Взрыв на "Маяке": "северное сияние" радиоактивных отходов

29 сентября 1957 года в СССР произошла первая ядерная авария. И только спустя 30 лет страна узнала о случившемся. ТАСС делится воспоминаниями свидетелей взрыва емкости с радиоактивными отходами:

Когда говорят о ядерных взрывах, то первое, что приходит на ум, — это Чернобыль, потом вспоминают Фукусиму. Но мало кто знает о трагедии на химкомбинате «Маяк» в Челябинской области.

Жертв в момент аварии удалось избежать по счастливой случайности. 29 сентября 1957 года выпало на воскресенье, когда на предприятии работали только дежурные смены. На воздух взлетела «банка», так рабочие называли емкость с радиоактивными отходами. В результате взрыва на «Маяке» радиационное облако накрыло часть Челябинской, Свердловской и Тюменской областей. Общая площадь заражения составила 23 тыс. кв. км с населением около 270 тыс. человек. Сам Челябинск-40 (ныне это город Озерск) не пострадал, 90% радиоактивных веществ выпало на территории химкомбината, остальная часть рассеялась дальше.

Спустя неделю, в течение 14 дней, 23 деревни ликвидировали, все строения сровняли с землей, около 12 тыс. человек переселили на новые места, а их имущество и скот сожгли.

Просили мыть полы

Взрыв прогремел в половине пятого вечера. Многие услышали тот громкий хлопок, но не придали ему значение. В то время в закрытом городе Челябинск-40 шла грандиозная стройка, взрывали горную породу. И лишь на следующий день, когда в городе были усилены меры безопасности: мыли дороги, перекладывали асфальт, устанавливали дозиметры во всех общественных местах, а самих жителей просили выбросить все продукты, что были в тот день у них дома, и постоянно мыть полы, руководители комбината и города рассказали, что взлетела на воздух емкость с радиоактивными отходами. И больше никакой информации. Работники комбината, военные, заключенные, которые отбывали свой срок недалеко от «Маяка», в течение первых суток были переброшены на предприятие для устранения аварии.

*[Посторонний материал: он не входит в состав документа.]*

-- ==== Sys2Proof/Laws/Access.lean ====
section
/-!
SUPPORT. Accesses by seats opened: where a write is stored, what it does then, and what it keeps.
-/
namespace Sys2Proof.Machine

/-! ### The rows of a register at a place -/

/-- The rows of the register at an offset of a block. -/
def blkRows (b : Blk) (off : Nat) : List Row := ((if isWindow b then [] else rows_hdr) ++ rowsOf b).filter (·.covers off)

/-- The bits of the fields that `p` chooses. -/
def rowsMask (p : Row → Bool) (l : List Row) : Nat := ((l.filter p).map (fun r => (2 ^ r.f.w - 1) * 2 ^ r.f.lo)).sum

theorem regRows_at {a : Nat} {l : Loc} (h : locate a = some l) : regRows a = blkRows l.blk l.off := by
  unfold regRows
  rw [h]
  rfl

theorem locate_lt {a : Nat} {l : Loc} (h : locate a = some l) : a < 0x1000000 := by
  by_cases hr : l.blk = .rstate
  · unfold locate pageMap at h
    by_cases hw : 0x800000 ≤ a ∧ a < 0x880000
    · omega
    · rw [if_neg hw] at h
      exfalso
      repeat' (first
        | (split at h; focus (cases h; cases hr; done))
        | unfold findPage at h
        | (cases h; done))
  · have hs := (locate_span h hr).2.2
    have hb : l.blk.idx < 31 := by cases l.blk <;> decide
    have : ∀ i < 31, spanHi i < 0x1000000 := by decide
    have := this _ hb
    omega

theorem maskWhere_at {a : Nat} {l : Loc} {p : Row → Bool} (h : locate a = some l) :
    maskWhere p a = rowsMask p (blkRows l.blk l.off) := by
  have ha := locate_lt h
  unfold maskWhere rowsMask
  rw [if_neg (by unfold isCoef; simp only [decide_eq_true_eq]; omega), Nat.mod_eq_of_lt (by omega), regRows_at h]

/-! ### Opening an access -/

theorem hostWrite_at {s : State} {seat a be v : Nat} {l : Loc} (hs : s.serves seat = true) (ha : a % 4 = 0)
    (hl : locate a = some l) : s.hostWrite seat a be v = (s.placeWrite seat l a be v).settle := by
  unfold State.hostWrite
  simp only [ha, Nat.sub_zero, hs, hl]
  rfl

theorem hostRead_at {s : State} {seat a : Nat} {l : Loc} (hs : s.serves seat = true) (ha : a % 4 = 0)
    (hl : locate a = some l) :
    s.hostRead seat a = (s.afterRead seat l a, BitVec.ofNat 32 (s.readValue seat l a)) := by
  unfold State.hostRead
  simp only [ha, Nat.sub_zero, hs, hl]
  rfl

theorem readOut_at {s : State} {seat a : Nat} {l : Loc} (hs : s.serves seat = true) (ha : a % 4 = 0)
    (hl : locate a = some l) :
    s.readOut seat a =
      ((s.afterRead seat l a).emit (.readData seat (BitVec.ofNat 32 (s.readValue seat l a)))).settle := by
  unfold State.readOut
  rw [if_neg (by rw [hs]; decide), hostRead_at hs ha hl]

/-- The fields of the register at an offset of a block that only the boot record sets (R22). -/
def bootBits (b : Blk) (off : Nat) : Nat := rowsMask (fun r => r.acc = .rwb) (blkRows b off)

/-- The places where a whole word by a seat is stored and acts, with what stands outside left out: mute event
registers, the ring-state window, CRC_DATA, pairs that wait for their _HI, registers only the boot record sets. -/
def plainAt (b : Blk) (off : Nat) : Bool :=
  !(noEvents b && (off == 0x010 || off == 0x014 || off == 0x018)) && b != .rstate && !(b == .crc && off == 0x110) &&
    !(blkRows b off).isEmpty &&
    !(rowsMask (fun r => r.acc = .rwb) (blkRows b off) != 0 &&
      rowsMask (fun r => r.acc ≠ .rwb && r.acc ≠ .ro) (blkRows b off) == 0) &&
    pairAt b off != some true && !(decide (4 ≤ off) && pairAt b (off - 4) == some true)

/-- A whole word written at a page of others: a foreign write; to ING_PUSH also an error of the push (R170). -/
def State.foreignWord (s : State) (seat : Nat) (l : Loc) (a v : Nat) : State :=
  (s.foreign seat a (BitVec.ofNat 32 v) (l.page a)).when (l.blk == .ing && l.off == 0x100 && seat != 0) (·.ingPush seat (bitsOf v 0 6))

theorem placeWrite_plain {s : State} {seat a v : Nat} {l : Loc} (hl : locate a = some l) (hp : plainAt l.blk l.off = true) :
    s.placeWrite seat l a 15 v =
      if s.mayWrite seat l a then
        (s.when (s.bootTouched a v) (fun s => s.foreign seat a (BitVec.ofNat 32 v) (l.page a))).takeWrite seat l a v
      else s.foreignWord seat l a v := by
  unfold plainAt at hp
  simp only [Bool.and_eq_true, Bool.not_eq_true', bne_iff_ne, ne_eq] at hp
  obtain ⟨⟨⟨⟨⟨⟨hm, hr⟩, hd⟩, hrow⟩, hb⟩, hlo⟩, hhi⟩ := hp
  have hb : bootOnly a = false := by
    unfold bootOnly accMask
    rw [maskWhere_at hl, maskWhere_at hl]
    exact hb
  have hm : l.mute = false := hm
  have hlo : l.heldLo = false := beq_eq_false_iff_ne.mpr hlo
  have hhi : l.heldHi = false := hhi
  have h1 : ¬ (((15 : Nat) ≠ 15 ∧ (l.blk == .crc && l.off == 0x110) = false) ∨ l.mute = true) := by
    rw [hm]
    rintro (⟨h, _⟩ | h)
    · exact h rfl
    · cases h
  have h2 : regRows a ≠ [] := by
    rw [regRows_at hl]
    exact List.isEmpty_eq_false_iff.mp hrow
  have h3 : ∀ s : State, s.pairWrite seat l a v = s.takeWrite seat l a v := by
    intro s
    unfold State.pairWrite
    rw [if_neg (by rw [hlo]; exact Bool.false_ne_true), if_neg (by rw [hhi]; exact Bool.false_ne_true)]
  unfold State.placeWrite State.foreignWord
  simp only
  rw [if_neg h1, if_neg hr, if_neg h2, hb, Bool.false_or]
  by_cases hw : s.mayWrite seat l a = true
  · rw [hw, if_neg (by decide), if_neg (by rw [hd]; exact Bool.false_ne_true), if_pos rfl, h3]
  · have hw := Bool.eq_false_iff.mpr hw
    rw [hw, if_pos (by decide), if_neg (by decide)]

theorem bootTouched_none {s : State} {a v : Nat} {l : Loc} (hl : locate a = some l) (h : bootBits l.blk l.off = 0) :
    s.bootTouched a v = false := by
  unfold State.bootTouched bootMask accMask
  rw [maskWhere_at hl]
  unfold bootBits at h
  rw [h]
  simp

/-- A whole word that a seat writes where it may. -/
theorem hostWrite_own {s : State} {seat a v : Nat} {l : Loc} (hs : s.serves seat = true) (ha : a % 4 = 0)
    (hl : locate a = some l) (hp : plainAt l.blk l.off = true) (hn : bootBits l.blk l.off = 0)
    (hw : s.mayWrite seat l a = true) (hr : s.reservedWrite l v = false) :
    s.hostWrite seat a 15 v =
      ((s.storeReg seat l a v).doAction seat l a (s.reg (s.keyOf seat l a)) v).settle := by
  rw [hostWrite_at hs ha hl, placeWrite_plain hl hp, if_pos hw, bootTouched_none hl hn]
  show (s.takeWrite seat l a v).settle = _
  unfold State.takeWrite
  rw [if_neg (by rw [hr]; decide)]

/-- A whole word that a seat writes at a page of others. -/
theorem hostWrite_foreign {s : State} {seat a v : Nat} {l : Loc} (hs : s.serves seat = true) (ha : a % 4 = 0)
    (hl : locate a = some l) (hp : plainAt l.blk l.off = true) (hw : s.mayWrite seat l a = false) :
    s.hostWrite seat a 15 v = (s.foreignWord seat l a v).settle := by
  rw [hostWrite_at hs ha hl, placeWrite_plain hl hp, if_neg (by rw [hw]; decide)]

theorem mayWrite_owner {s : State} {seat a : Nat} {l : Loc} (h : s.owns seat (l.page a) = true) :
    s.mayWrite seat l a = true := by
  unfold State.mayWrite
  rw [h, Bool.or_true, Bool.true_or]

/-! ### What an access keeps -/

theorem page_span {i a : Nat} (h : inSpan i a) (hi : i < 31) : pgIn i (a - a % 0x1000) 0x1000 := by
  have hb : ∀ i < 31, spanLo i % 0x1000 = 0 ∧ spanHi i % 0x1000 = 0 := by decide
  have := hb i hi
  have h1 := h.2.1
  have h2 := h.2.2
  exact ⟨h.1, by omega, by omega⟩

theorem keeps_foreign {m : Nat} {s : State} {seat addr page i : Nat} {value : Word}
    (hs : 0x80002001038800000000 &&& m = 0x80002001038800000000) (h6 : m.testBit 6 = true) (hi : m.testBit i = true) (hg : pgIn i page 0x1000) :
    Keeps m s (s.foreign seat addr value page) := by
  have fld : ∀ (s : State) (f : Fld) (v : Nat), f.off < 0x1000 → f.stride = 0 → Keeps m s (s.setFld page f v) := fun s f v ho hz =>
    keeps_setFld_in i hi (in_pg2 hg (by rw [hz]; omega)) (Keeps.refl _)
  have sfld : ∀ (s : State) (k : Nat) (f : Fld) (v : Nat), f.off < 0x1000 → f.stride = 0 → Keeps m s (s.setFld (pSeat k) f v) :=
    fun s k f v ho hz => keeps_setFld_in 6 h6 (in_pg2 (pg_6 k) (by rw [hz]; omega)) (Keeps.refl _)
  unfold State.foreign
  dsimp only
  refine keeps_each_on (fun s k => ?_) ?_
  · split
    · exact Keeps.via (kept_eventEntry _ _ _ (Nat.le_refl _)) (by rw [show (0x38800000000 : Nat) = 0x38800000000 &&& 0x80002001038800000000 by decide, Nat.and_assoc, hs])
        (((sfld _ _ F.SEAT_FOREIGN_IN_IN_CNT _ (by decide) rfl).trans (sfld _ _ F.SEAT_FOREIGN_LAST_ADDR _ (by decide) rfl)).trans
          (sfld _ _ F.SEAT_FOREIGN_LAST_WRITER _ (by decide) rfl))
    · exact Keeps.refl _
  · exact (((fld _ F.HDR_FOREIGN_FOREIGN_CNT _ (by decide) rfl).trans (sfld _ _ F.SEAT_FOREIGN_OUT_OUT_CNT _ (by decide) rfl)).trans
      (fld _ F.HDR_FOREIGN_LAST_OFFSET _ (by decide) rfl)).trans (fld _ F.HDR_FOREIGN_LAST_SEAT _ (by decide) rfl)

theorem keeps_storeReg {m : Nat} {s : State} {seat a v : Nat} {l : Loc} (hl : locate a = some l) (hr : l.blk ≠ .rstate)
    (hm : m.testBit l.blk.idx = true) (hc : l.coef = false) (hq : l.seatCopy = false ∨ m.testBit 32 = true) :
    Keeps m s (s.storeReg seat l a v) := by
  unfold State.storeReg
  split
  · dsimp only
    unfold State.keyOf
    rw [if_neg (by rw [hc]; exact Bool.false_ne_true)]
    split
    · next h =>
      rcases hq with hq | hq
      · rw [hq] at h; cases h
      · exact keeps_setReg_ge 32 (by decide) (by
          apply Nat.eq_of_testBit_eq
          intro j
          rw [Nat.testBit_and]
          by_cases hj : j = 32
          · subst hj; rw [hq]; decide
          · have : Nat.testBit (2 ^ 33 - 2 ^ 32) j = false := by
              rw [show (2 ^ 33 - 2 ^ 32 : Nat) = 2 ^ 32 by decide]
              exact Nat.testBit_two_pow_of_ne (Ne.symm hj)
            rw [this, Bool.false_and]) (ge_32 _ _) (Keeps.refl _)
    · exact keeps_setReg_in _ hm (locate_span hl hr) (Keeps.refl _)
  · exact Keeps.refl _

/-- A seat's write of a whole word, by what its action keeps. -/
theorem keeps_hostWrite {m : Nat} {s : State} {seat a v i : Nat} {l : Loc} (ha : a % 4 = 0) (hl : locate a = some l)
    (hp : plainAt l.blk l.off = true) (hs : 0x80002001038800000000 &&& m = 0x80002001038800000000) (h6 : m.testBit 6 = true)
    (hm : m.testBit l.blk.idx = true) (hi : m.testBit i = true) (hg : pgIn i (l.page a) 0x1000)
    (hc : l.coef = false) (hq : l.seatCopy = false ∨ m.testBit 32 = true)
    (hact : ∀ s was, Keeps m s (s.doAction seat l a was v)) : Keeps m s (s.hostWrite seat a 15 v) := by
  by_cases hsv : s.serves seat = true
  · have hr : l.blk ≠ .rstate := by
      unfold plainAt at hp
      simp only [Bool.and_eq_true, bne_iff_ne, ne_eq] at hp
      exact hp.1.1.1.1.1.2
    have hf : Keeps m s (s.foreign seat a (BitVec.ofNat 32 v) (l.page a)) := keeps_foreign hs h6 hi hg
    rw [hostWrite_at hsv ha hl, placeWrite_plain hl hp]
    refine Keeps.via (kept_settle _) (by rw [show (0x80002001038800000000 : Nat) = 0x80002001038800000000 &&& 0x80002001038800000000 by decide, Nat.and_assoc, hs]) ?_
    split
    · have hb : ∀ b : Bool, Keeps m s (s.when b (fun s => s.foreign seat a (BitVec.ofNat 32 v) (l.page a))) := by
        intro b
        cases b
        · exact Keeps.refl _
        · exact hf
      refine (hb (s.bootTouched a v)).trans ?_
      unfold State.takeWrite
      split
      · exact Keeps.refl _
      · exact (keeps_storeReg hl hr hm hc hq).trans (hact _ _)
    · unfold State.foreignWord
      cases hg' : (l.blk == .ing && l.off == 0x100 && seat != 0)
      · exact hf
      · refine hf.trans ?_
        simp only [Bool.and_eq_true, beq_iff_eq] at hg'
        have h := hact (s.foreign seat a (BitVec.ofNat 32 v) (l.page a)) 0
        unfold State.doAction at h
        rw [if_neg (by rw [hg'.1.2]; intro x; exact absurd x.2 (by decide)), hg'.1.1] at h
        unfold State.doPlain at h
        rw [hg'.1.1, hg'.1.2] at h
        exact h
  · unfold State.hostWrite
    dsimp only
    rw [if_pos (Bool.eq_false_iff.mpr hsv)]
    exact Keeps.refl _

/-- The same, when the page that governs the register is its own. -/
theorem keeps_hostWrite_page {m : Nat} {s : State} {seat a v : Nat} {l : Loc} (ha : a % 4 = 0) (hl : locate a = some l)
    (hp : plainAt l.blk l.off = true) (hw : isWindow l.blk = false) (hs : 0x80002001038800000000 &&& m = 0x80002001038800000000)
    (h6 : m.testBit 6 = true) (hm : m.testBit l.blk.idx = true) (hc : l.coef = false)
    (hq : l.seatCopy = false ∨ m.testBit 32 = true) (hact : ∀ s was, Keeps m s (s.doAction seat l a was v)) :
    Keeps m s (s.hostWrite seat a 15 v) := by
  have hr : l.blk ≠ .rstate := by
    intro h
    rw [h] at hw
    cases hw
  have hpage : l.page a = a - a % 0x1000 := by
    unfold Loc.page
    cases hb : l.blk <;> first | rfl | (rw [hb] at hw; cases hw)
  refine keeps_hostWrite ha hl hp hs h6 hm hm ?_ hc hq hact
  rw [hpage]
  exact page_span (locate_span hl hr) (by cases l.blk <;> decide)

end Sys2Proof.Machine
end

В докладе комиссии Ефима Славского, тогдашнего министра средней промышленности СССР, о причинах аварии 57 года, который долгое время был под грифом «совершенно секретно», сказано, что «причиной аварии стало нарушение режима охлаждения хранилищ банки №14. Это привело к усушке раствора радиоактивных веществ и нитратов». Взрыв, как докажут потом эксперты, был не атомным, а тепловым, и поэтому не началась цепная реакция. Иначе последствия были бы куда более тяжелыми. Главным виновником аварии объявили директора химкомбината «Маяк» Михаила Демьяновича, который в момент взрыва был в Москве. Его сняли с должности и перевели на другое место работы с понижением. Больше виновных не было.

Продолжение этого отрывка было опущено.